**MATERIAL PROVIDED:**
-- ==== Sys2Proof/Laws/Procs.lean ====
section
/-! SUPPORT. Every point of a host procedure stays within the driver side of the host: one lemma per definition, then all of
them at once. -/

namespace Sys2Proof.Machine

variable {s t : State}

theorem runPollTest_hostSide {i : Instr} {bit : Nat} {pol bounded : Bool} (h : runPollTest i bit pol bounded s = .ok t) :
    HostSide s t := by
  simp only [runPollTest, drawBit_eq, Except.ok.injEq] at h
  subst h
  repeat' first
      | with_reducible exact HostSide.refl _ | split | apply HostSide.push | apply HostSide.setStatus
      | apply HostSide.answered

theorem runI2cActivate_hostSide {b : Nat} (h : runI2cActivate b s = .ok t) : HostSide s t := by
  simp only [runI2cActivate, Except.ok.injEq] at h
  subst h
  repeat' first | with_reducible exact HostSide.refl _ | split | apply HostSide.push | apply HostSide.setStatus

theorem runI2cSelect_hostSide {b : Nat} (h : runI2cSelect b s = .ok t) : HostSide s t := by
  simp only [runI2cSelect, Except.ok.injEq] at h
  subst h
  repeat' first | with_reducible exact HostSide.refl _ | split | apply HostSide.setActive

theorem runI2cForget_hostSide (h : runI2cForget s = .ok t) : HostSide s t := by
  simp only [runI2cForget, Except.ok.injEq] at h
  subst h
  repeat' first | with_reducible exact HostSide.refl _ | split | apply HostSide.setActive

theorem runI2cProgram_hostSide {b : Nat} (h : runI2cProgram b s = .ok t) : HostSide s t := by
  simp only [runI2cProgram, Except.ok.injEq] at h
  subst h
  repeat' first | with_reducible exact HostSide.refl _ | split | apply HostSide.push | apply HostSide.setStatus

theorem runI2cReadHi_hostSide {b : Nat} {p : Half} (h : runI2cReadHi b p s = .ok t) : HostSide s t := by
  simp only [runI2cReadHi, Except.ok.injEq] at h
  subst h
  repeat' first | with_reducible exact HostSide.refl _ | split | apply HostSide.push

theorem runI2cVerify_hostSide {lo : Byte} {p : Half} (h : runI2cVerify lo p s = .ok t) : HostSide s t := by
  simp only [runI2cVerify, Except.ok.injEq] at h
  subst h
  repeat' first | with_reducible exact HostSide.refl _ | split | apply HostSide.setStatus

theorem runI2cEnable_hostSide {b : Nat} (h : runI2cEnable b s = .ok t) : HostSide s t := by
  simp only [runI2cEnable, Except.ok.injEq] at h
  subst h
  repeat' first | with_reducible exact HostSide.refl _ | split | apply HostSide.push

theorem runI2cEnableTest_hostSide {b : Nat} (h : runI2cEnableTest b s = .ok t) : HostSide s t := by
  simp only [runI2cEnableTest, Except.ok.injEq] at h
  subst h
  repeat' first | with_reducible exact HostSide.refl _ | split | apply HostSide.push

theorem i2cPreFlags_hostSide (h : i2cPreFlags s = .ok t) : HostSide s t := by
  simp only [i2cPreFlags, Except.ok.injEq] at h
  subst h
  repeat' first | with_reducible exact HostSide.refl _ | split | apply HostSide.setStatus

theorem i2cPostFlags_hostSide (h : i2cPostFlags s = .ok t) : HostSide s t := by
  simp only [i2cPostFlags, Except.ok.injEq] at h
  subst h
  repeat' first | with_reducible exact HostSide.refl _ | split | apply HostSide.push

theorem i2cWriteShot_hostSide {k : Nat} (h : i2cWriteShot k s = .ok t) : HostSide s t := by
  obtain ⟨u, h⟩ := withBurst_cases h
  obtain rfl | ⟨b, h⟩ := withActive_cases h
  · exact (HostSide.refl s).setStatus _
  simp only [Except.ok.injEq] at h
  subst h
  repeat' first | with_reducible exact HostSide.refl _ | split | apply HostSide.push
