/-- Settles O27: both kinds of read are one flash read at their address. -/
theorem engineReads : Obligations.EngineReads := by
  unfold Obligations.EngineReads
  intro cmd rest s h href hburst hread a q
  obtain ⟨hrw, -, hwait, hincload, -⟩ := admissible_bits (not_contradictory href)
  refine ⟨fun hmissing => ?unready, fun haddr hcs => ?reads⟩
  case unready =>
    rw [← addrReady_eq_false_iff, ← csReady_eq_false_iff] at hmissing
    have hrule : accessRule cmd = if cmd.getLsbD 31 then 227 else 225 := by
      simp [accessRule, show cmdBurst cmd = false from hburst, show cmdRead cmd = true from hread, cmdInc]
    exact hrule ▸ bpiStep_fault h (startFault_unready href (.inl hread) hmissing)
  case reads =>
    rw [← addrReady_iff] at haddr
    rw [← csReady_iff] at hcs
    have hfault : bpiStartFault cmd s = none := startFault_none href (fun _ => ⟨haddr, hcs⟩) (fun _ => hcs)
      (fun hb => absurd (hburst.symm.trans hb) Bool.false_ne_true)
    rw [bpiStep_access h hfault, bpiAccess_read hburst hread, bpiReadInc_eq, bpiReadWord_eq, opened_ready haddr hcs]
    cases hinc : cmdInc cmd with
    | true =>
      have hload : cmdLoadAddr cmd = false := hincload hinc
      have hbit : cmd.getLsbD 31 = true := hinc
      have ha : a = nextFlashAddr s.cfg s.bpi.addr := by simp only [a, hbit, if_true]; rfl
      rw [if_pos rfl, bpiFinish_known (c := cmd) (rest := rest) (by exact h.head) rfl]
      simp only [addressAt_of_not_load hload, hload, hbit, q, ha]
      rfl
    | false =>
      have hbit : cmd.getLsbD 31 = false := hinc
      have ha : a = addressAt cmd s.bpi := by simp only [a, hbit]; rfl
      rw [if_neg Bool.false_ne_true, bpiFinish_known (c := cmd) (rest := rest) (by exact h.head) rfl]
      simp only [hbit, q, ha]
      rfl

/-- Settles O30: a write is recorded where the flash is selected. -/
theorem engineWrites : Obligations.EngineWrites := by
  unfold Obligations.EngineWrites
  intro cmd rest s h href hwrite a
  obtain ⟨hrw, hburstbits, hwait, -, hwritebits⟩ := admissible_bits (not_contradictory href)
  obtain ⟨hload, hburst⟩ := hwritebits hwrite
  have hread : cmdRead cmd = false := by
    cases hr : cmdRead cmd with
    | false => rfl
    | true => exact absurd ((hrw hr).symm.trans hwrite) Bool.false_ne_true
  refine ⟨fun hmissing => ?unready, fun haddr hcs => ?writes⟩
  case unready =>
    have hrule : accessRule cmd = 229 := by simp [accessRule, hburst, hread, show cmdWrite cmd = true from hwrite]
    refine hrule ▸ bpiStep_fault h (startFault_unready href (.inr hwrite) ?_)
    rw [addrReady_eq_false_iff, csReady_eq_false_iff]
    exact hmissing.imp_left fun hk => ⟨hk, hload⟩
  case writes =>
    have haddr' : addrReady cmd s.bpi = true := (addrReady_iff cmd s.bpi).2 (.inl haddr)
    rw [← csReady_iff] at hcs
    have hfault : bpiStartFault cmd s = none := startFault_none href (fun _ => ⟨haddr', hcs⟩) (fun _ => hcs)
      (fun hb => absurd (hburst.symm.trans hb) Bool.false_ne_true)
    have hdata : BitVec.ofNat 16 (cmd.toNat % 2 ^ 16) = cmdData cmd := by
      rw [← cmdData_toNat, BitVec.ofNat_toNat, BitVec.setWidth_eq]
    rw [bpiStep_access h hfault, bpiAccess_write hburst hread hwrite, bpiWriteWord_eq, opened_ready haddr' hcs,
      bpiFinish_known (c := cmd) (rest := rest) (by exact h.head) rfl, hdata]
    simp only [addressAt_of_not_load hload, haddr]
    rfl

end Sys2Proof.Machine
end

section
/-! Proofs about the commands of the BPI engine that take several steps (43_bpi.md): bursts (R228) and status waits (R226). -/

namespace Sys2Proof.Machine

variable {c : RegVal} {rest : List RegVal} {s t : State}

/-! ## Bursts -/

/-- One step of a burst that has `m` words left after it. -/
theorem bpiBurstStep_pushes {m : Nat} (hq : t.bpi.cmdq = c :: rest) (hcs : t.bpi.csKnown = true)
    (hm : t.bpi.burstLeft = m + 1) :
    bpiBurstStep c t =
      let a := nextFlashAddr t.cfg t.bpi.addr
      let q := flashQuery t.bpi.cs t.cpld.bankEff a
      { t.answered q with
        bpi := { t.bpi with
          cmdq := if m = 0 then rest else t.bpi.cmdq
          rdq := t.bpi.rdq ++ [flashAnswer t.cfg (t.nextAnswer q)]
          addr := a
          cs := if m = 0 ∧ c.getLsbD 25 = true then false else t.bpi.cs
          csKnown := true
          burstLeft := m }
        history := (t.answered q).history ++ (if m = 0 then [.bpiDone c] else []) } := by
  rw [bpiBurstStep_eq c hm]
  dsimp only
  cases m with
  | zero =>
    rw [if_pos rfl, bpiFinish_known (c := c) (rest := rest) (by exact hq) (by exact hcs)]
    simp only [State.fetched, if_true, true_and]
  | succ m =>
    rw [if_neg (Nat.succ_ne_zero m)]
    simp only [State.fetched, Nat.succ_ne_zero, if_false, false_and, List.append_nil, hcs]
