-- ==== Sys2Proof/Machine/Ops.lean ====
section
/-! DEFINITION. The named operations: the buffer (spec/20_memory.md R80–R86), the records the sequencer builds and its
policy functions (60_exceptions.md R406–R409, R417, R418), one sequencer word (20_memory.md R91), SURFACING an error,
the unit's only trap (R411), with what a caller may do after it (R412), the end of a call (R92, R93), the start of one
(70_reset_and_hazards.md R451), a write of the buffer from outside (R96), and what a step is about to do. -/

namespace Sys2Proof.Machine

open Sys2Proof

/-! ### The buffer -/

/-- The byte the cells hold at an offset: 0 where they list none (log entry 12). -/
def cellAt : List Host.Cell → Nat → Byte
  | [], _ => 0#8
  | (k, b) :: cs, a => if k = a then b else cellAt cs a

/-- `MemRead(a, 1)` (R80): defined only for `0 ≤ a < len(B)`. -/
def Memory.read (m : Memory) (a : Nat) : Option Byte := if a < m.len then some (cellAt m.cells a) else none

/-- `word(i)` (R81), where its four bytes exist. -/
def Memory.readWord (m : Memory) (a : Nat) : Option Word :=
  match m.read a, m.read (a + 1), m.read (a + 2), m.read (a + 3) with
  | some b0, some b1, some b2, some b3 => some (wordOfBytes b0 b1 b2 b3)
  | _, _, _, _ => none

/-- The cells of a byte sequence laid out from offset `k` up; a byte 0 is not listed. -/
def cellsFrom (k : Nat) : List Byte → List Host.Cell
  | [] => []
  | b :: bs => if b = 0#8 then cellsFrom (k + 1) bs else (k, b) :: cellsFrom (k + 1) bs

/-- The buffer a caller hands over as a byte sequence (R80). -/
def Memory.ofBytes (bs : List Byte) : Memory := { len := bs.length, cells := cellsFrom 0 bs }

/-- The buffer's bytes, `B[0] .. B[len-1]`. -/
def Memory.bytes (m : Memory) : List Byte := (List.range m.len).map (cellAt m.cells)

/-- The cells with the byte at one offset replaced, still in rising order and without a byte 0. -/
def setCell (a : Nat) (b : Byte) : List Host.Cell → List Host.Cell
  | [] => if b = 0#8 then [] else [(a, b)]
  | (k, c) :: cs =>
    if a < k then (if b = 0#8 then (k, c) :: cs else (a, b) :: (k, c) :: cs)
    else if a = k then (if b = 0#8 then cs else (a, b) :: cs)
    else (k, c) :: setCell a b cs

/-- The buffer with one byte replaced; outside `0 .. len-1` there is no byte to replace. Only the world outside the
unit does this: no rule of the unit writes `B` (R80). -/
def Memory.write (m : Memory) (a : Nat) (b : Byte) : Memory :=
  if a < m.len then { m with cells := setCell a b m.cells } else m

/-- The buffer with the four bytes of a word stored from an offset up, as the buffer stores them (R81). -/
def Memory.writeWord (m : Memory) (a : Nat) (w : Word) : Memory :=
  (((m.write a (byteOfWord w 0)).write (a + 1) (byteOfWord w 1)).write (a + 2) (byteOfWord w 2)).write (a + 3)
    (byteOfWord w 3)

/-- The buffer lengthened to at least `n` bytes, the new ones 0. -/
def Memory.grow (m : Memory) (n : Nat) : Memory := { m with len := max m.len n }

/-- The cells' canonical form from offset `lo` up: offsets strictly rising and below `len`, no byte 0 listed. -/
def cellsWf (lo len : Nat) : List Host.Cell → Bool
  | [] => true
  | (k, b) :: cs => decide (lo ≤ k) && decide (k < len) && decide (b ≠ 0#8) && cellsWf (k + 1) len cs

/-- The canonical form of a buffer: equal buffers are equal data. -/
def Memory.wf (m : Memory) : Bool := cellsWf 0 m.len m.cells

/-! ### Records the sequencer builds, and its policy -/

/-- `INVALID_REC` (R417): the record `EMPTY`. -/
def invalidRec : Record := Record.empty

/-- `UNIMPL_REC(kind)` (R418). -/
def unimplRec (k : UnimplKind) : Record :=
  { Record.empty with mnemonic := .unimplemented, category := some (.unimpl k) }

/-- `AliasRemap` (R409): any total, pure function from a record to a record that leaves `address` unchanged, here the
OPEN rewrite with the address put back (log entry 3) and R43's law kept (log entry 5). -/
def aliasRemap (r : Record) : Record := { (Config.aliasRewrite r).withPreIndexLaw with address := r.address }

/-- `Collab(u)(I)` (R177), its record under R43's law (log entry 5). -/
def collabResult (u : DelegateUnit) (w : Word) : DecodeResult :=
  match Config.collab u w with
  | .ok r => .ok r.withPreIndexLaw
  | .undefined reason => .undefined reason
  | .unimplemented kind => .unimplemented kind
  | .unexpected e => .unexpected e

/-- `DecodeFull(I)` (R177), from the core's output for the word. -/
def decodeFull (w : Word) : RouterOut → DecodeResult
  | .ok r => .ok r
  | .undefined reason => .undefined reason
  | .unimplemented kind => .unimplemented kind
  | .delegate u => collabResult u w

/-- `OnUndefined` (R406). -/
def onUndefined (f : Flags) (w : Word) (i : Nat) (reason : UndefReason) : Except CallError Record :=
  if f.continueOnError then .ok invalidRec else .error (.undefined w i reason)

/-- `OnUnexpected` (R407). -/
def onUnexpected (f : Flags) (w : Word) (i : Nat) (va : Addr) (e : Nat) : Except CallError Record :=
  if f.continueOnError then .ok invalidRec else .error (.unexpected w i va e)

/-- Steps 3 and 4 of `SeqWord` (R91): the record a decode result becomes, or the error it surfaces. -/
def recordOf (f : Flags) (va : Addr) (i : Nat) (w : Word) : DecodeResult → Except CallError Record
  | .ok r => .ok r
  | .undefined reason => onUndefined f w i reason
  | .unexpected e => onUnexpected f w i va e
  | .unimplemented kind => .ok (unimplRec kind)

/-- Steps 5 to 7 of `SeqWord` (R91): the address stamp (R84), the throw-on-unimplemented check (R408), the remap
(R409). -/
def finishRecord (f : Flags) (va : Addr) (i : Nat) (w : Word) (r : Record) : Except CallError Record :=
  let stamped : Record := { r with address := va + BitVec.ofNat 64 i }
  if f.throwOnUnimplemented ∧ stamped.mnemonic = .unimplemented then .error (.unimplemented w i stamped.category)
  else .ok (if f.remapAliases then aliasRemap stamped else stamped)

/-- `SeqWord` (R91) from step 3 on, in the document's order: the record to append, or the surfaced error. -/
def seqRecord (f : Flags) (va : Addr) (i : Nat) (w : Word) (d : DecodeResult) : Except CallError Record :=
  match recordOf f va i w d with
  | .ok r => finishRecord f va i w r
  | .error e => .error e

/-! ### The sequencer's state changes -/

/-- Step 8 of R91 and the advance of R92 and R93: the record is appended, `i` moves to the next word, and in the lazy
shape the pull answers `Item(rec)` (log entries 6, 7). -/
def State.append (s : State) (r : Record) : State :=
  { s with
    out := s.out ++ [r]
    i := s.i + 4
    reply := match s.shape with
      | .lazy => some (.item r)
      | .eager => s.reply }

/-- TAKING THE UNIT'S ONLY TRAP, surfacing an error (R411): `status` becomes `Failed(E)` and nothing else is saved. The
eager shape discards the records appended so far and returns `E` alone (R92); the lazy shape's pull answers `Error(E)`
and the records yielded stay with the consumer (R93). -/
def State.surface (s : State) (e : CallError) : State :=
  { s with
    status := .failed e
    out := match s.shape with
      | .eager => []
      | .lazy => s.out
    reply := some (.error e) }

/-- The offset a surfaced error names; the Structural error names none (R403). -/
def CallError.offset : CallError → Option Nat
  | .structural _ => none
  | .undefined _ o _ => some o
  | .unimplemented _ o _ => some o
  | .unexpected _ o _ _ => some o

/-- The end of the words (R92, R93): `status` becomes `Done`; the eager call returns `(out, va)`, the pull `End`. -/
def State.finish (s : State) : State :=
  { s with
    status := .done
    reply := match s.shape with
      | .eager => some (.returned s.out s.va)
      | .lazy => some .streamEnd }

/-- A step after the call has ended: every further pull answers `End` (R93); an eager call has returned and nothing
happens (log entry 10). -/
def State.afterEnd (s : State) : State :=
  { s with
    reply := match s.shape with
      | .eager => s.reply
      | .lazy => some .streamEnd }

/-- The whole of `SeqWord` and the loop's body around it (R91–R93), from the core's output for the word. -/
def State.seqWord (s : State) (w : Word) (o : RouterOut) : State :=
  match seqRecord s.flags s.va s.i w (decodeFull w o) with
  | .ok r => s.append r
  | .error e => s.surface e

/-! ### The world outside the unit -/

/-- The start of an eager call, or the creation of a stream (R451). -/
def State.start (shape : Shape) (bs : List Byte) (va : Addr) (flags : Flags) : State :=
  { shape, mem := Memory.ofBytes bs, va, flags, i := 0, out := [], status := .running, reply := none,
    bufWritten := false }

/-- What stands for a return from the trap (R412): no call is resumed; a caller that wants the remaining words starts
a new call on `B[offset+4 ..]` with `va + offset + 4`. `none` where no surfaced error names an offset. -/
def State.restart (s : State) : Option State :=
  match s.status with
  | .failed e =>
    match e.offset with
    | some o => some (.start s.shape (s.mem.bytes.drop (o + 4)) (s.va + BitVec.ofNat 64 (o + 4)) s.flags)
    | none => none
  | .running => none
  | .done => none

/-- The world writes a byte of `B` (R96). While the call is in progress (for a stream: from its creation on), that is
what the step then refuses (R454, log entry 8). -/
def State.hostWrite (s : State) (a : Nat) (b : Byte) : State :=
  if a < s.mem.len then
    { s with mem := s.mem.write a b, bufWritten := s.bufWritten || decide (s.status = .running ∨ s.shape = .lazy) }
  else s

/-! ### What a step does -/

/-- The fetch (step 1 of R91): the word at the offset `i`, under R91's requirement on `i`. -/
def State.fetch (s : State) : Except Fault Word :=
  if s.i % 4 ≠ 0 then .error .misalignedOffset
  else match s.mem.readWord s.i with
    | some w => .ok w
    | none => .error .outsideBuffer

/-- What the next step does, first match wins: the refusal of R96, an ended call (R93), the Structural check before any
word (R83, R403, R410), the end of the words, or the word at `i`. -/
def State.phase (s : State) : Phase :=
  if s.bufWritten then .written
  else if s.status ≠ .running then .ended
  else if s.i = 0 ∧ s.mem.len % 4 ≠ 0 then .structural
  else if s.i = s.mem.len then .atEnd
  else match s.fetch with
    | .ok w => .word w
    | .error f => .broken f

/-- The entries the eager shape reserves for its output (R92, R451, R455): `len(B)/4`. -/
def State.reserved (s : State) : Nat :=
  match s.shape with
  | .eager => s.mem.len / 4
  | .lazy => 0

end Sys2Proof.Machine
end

**TASK DETAILS:**
Within the data above, determine the number of lines that contain the word "check"; write only that number.

**TASK RESULT:**
2